I work as a Sysadmin/DevOps Engineer for a reasonably large firm in the travel sector. Our entire team is me and my team lead, who, on top of being The Other Admin also has some chunks of the software to work on, and, you know, lead a team. This means I end up doing most of the day-to-day operations, as well as all of the project work to try and drag our infrastructure out of multiple holes that had been dug over the years, and trying to make genuine improvements - one of my final semi-successful projects had been to get permission to set up a Kubernetes cluster for one of our applications).

The problem of course was as it always has to be: maintenance and day-to-day operations start swallowing my entire time. Especially grueling here was a misconfiguration from 2014(!) that lead to us installing an incompatible boot loader on every server, leading to a failure to boot starting with the upgrade to Debian Trixie, making that upgrade a time consuming and high stress process. Both me and my TL had known for months this state was not sustainable, that I ended up being overworked and stressed, but an official hiring freeze was in place for juniors and I had no time to train a trainee anyhow - when, in this whole mess, was I supposed to get a junior up to speed, let alone a trainee who might know nothing?

One of the most critical issues for my mental health is that a lot of urgent tasks would not get done in my absence, because the time, expertise, ... was missing. A stark example of this was my team lead not having the time to look at the basics of Ansible for months despite it already being used in production.

At this point I am, in order of importance

  1. stressed to an unhealthy degree impacting my private life

  2. overworked to the point that things that needed to get done didn't

  3. a critical liability for the company due to a stress induced lack of documentation, meaning a lot of tasks could not be done by anyone else.

I am, quite frankly, a powder keg waiting for a spark, which then was kindly provided by a combination of the German bureaucracy making my life hell for my name change, an ill timed bad cold robbing me of my daily structure and stranding urgent tasks for the shortened Winter Season preparation, and a friend having a work induced mental breakdown bad enough who I helped care for.

She beat me to the psych ward by a whole 1.5 weeks.

There is. Not a lot of genuinely new learnings here.

Make sure your teams are well staffed, especially critical "cost centers" like operations, customer service or security.
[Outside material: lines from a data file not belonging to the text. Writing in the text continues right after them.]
/-- A marker reads as set when either of its two bits is clear (R55, R184). -/
def reclaimSet (h : List Byte) : Bool := !((byteAt h 15).getLsbD 7 && (byteAt h 15).getLsbD 6)
def eraseSet (h : List Byte) : Bool := !((byteAt h 15).getLsbD 5 && (byteAt h 15).getLsbD 4)
def retiredSet (h : List Byte) : Bool := !((byteAt h 15).getLsbD 3 && (byteAt h 15).getLsbD 2)

/-! ## The configuration area (R160, R185) -/

/-- The policy a code names (R185). -/
def policyOfCode (b : Byte) : Option Policy :=
  match (b.extractLsb' 0 3).toNat with
  | 0 => some .openAll
  | 1 => some .owned
  | 2 => some .once
  | 3 => some .localOnly
  | _ => none

/-- A class entry of the area; none where R160 finds it invalid. -/
def readClass (area : List Byte) (c : Nat) : Option ClassEntry :=
  let first := byteAt area (4 + 2 * c)
  let len := (byteAt area (5 + 2 * c)).toNat
  match policyOfCode first with
  | none => none
  | some p => if len ≤ Config.maxValue then some { policy := p, notify := first.getLsbD 7, maxLen := len } else none

/-- The whole class table; none when an entry is invalid. -/
def readClasses (area : List Byte) : Option (Vector ClassEntry 16) :=
  let l := (List.range 16).filterMap (readClass area)
  if h : l.length = 16 then some ⟨⟨l⟩, h⟩ else none

/-- The lock marker reads as set when any of its bits is clear (R158, R185). -/
def areaLocked (area : List Byte) : Bool := byteAt area 61 != 0xFF

/-- The CRC-16 of the 61 bytes before the lock marker (R160). -/
def areaCheck (area : List Byte) : BitVec 16 := crc16 (area.take Config.coveredBytes)

/-- Rate code, interval and class entries as LOCK_CONFIG tests them (R160, R162): the values they give, or none. -/
def areaValues (area : List Byte) : Option Force :=
  let rate := (byteAt area 2).toNat
  let interval := (byteAt area 3).toNat
  match readClasses area with
  | none => none
  | some classes =>
    if rate ≤ 3 && 1 ≤ interval && interval ≤ 40 then some { classes := classes, rate := rate, interval := interval }
    else none

/-- The values of a valid area (R160); none when it is not valid. -/
def areaForce (area : List Byte) : Option Force :=
  if wordAt area 62 == areaCheck area then areaValues area else none

/-! ## The Profile Table (R166, R186) -/

/-- Station state codes (R186). -/
def StationState.code : StationState → Byte
  | .starting => 0
  | .unconfigured => 1
  | .listening => 2
  | .active => 3
  | .mute => 4

/-- The header, the section headers and the geometry section, which are fixed. -/
def profileHeader : List Byte := [0x53, 0x46, 0x48, 0x50, 1, 0, 3, 0, 1, 1, 4, 20, 2, 1, 4, 36, 3, 1, 10, 52]
def profileGeometry : List Byte := [64, 16, 16] ++ be16 1024 ++ [128, 4, 4, 240, 64, 32, 0, 0, 0, 0, 0]

/-- The 92 bytes as they stand (R166, R186). -/
def profileTable (c : Control) : List Byte :=
  profileHeader ++ be64 c.uniqueId ++ be16 0x4120 ++ [c.revision, stationByte c.own, c.st.code, 0, 0, 0] ++
    profileGeometry ++ c.groupBytes ++ be32 c.groupHash

/-- Where a PROFILE's payload holds the unique ID and the group hash (DEDUCED, log 11: R186's fixed offsets, after the
echoed sequence). -/
def heardUniqueId (payload : List Byte) : BitVec 64 := longAt payload 21 ++ longAt payload 25
def heardGroupHash (payload : List Byte) : BitVec 32 := longAt payload 89

/-! ## The host port (R187) -/

/-- The result codes of R187. -/
def ResultCode.byte : ResultCode → Byte
  | .done => 0x00
  | .admitted => 0x01
  | .found => 0x02
  | .notFound => 0x03
  | .notReady => 0x04
  | .empty => 0x05
  | .starting => 0x10
  | .notConfigured => 0x11
  | .muted => 0x12
  | .notActive => 0x13
  | .badKey => 0x14
  | .notOwner => 0x15
  | .alreadySet => 0x16
  | .notDeletable => 0x17
  | .tooLong => 0x18
  | .keyBusy => 0x19
  | .dirFull => 0x1A
  | .busy => 0x1B
  | .clockExhausted => 0x1C
  | .storeFault => 0x20
  | .storeFull => 0x21
  | .configLocked => 0x22
  | .configInvalid => 0x23
  | .configFault => 0x24
  | .badRange => 0x25

/-- The acceptance codes (R187). -/
def acceptedCode : Byte := 0x80
def hostBusyCode : Byte := 0x81

/-- Peer state codes (R187). -/
def PeerState.code : PeerState → Byte
  | .absent => 0
  | .joining => 1
  | .present => 2
  | .silent => 3
  | .incompatible => 4
  | .duplicate => 5

/-- One LIST_KEYS entry; its flags byte has the tombstone flag in bit 0, and bits 7 to 1 clear (DESIGN CHOICE, unsafe,
log 33). -/
def ListedKey.bytes (k : ListedKey) : List Byte := be16 k.key ++ stampBytes k.stamp ++ [flagByte k.tomb]
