/-- The station's waiting work is offered, in the order of R95: a reply, the PROFILE_QUERY, the BUCKET_QUERY, FETCHes. -/
def pump (s : State) : State := pumpFetch (pumpReconciler (pumpProfile (pumpResponder s)))

/-- The query ends if the current pair is a peer's (R111). -/
def endPairOf (p : Station) (s : State) : State :=
  match s.recon.phase, s.recon.queue with
  | .idle, _ => s
  | _, q :: _ => if q.peer = p then endBucketQuery s else s
  | _, [] => s

/-- A peer's pairs leave the Reconcile Queue (R111). -/
def dropPairsOf (p : Station) (s : State) : State :=
  { s with recon := { s.recon with queue := s.recon.queue.filter fun q => q.peer != p } }

/-- A peer's Want entries leave the Want List (R111). -/
def dropWantsOf (p : Station) (s : State) : State := setWants (s.fetch.wants.filter fun w => w.source != p) s

/-- When a peer leaves PRESENT the station's work with it is withdrawn (R111). Offers that follow are the caller's pump. -/
def purgePeer (p : Station) (s : State) : State :=
  discardJobs p (dropPairsOf p (endPairOf p (freeSlotsOfPeer p (dropWantsOf p s))))

end Sys2Proof.Machine
end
Make sure to allow these departments to implement changes to make their (and often your!) life easier or more secure. Make sure you still have a company if these people fall sick, or are on vacation (my work is probably having a hell of a time right now and it wont get better. I dont care that much anymore, this is frankly, their own fault).

I probably will be quitting after this.

No job is worth it for me (or if you see yourself in this you) to get this fucked up. I think thats my most important take away.

Talk to a therapist early. Seriously. You need to be able to have an outlet for this. If it gets too bad get a sick note. If even that doesnt help: Quit if you can. Especially if youre in a country where you can claim unemployment benefits if you quit on doctors recommendations. No job is worth your life and its not actually your Infrastructure, you're jut babysitting it.

P.S.

Yes I know it hurts to abandon projects. I will be leaving a lot of things undone. They do not matter more than you.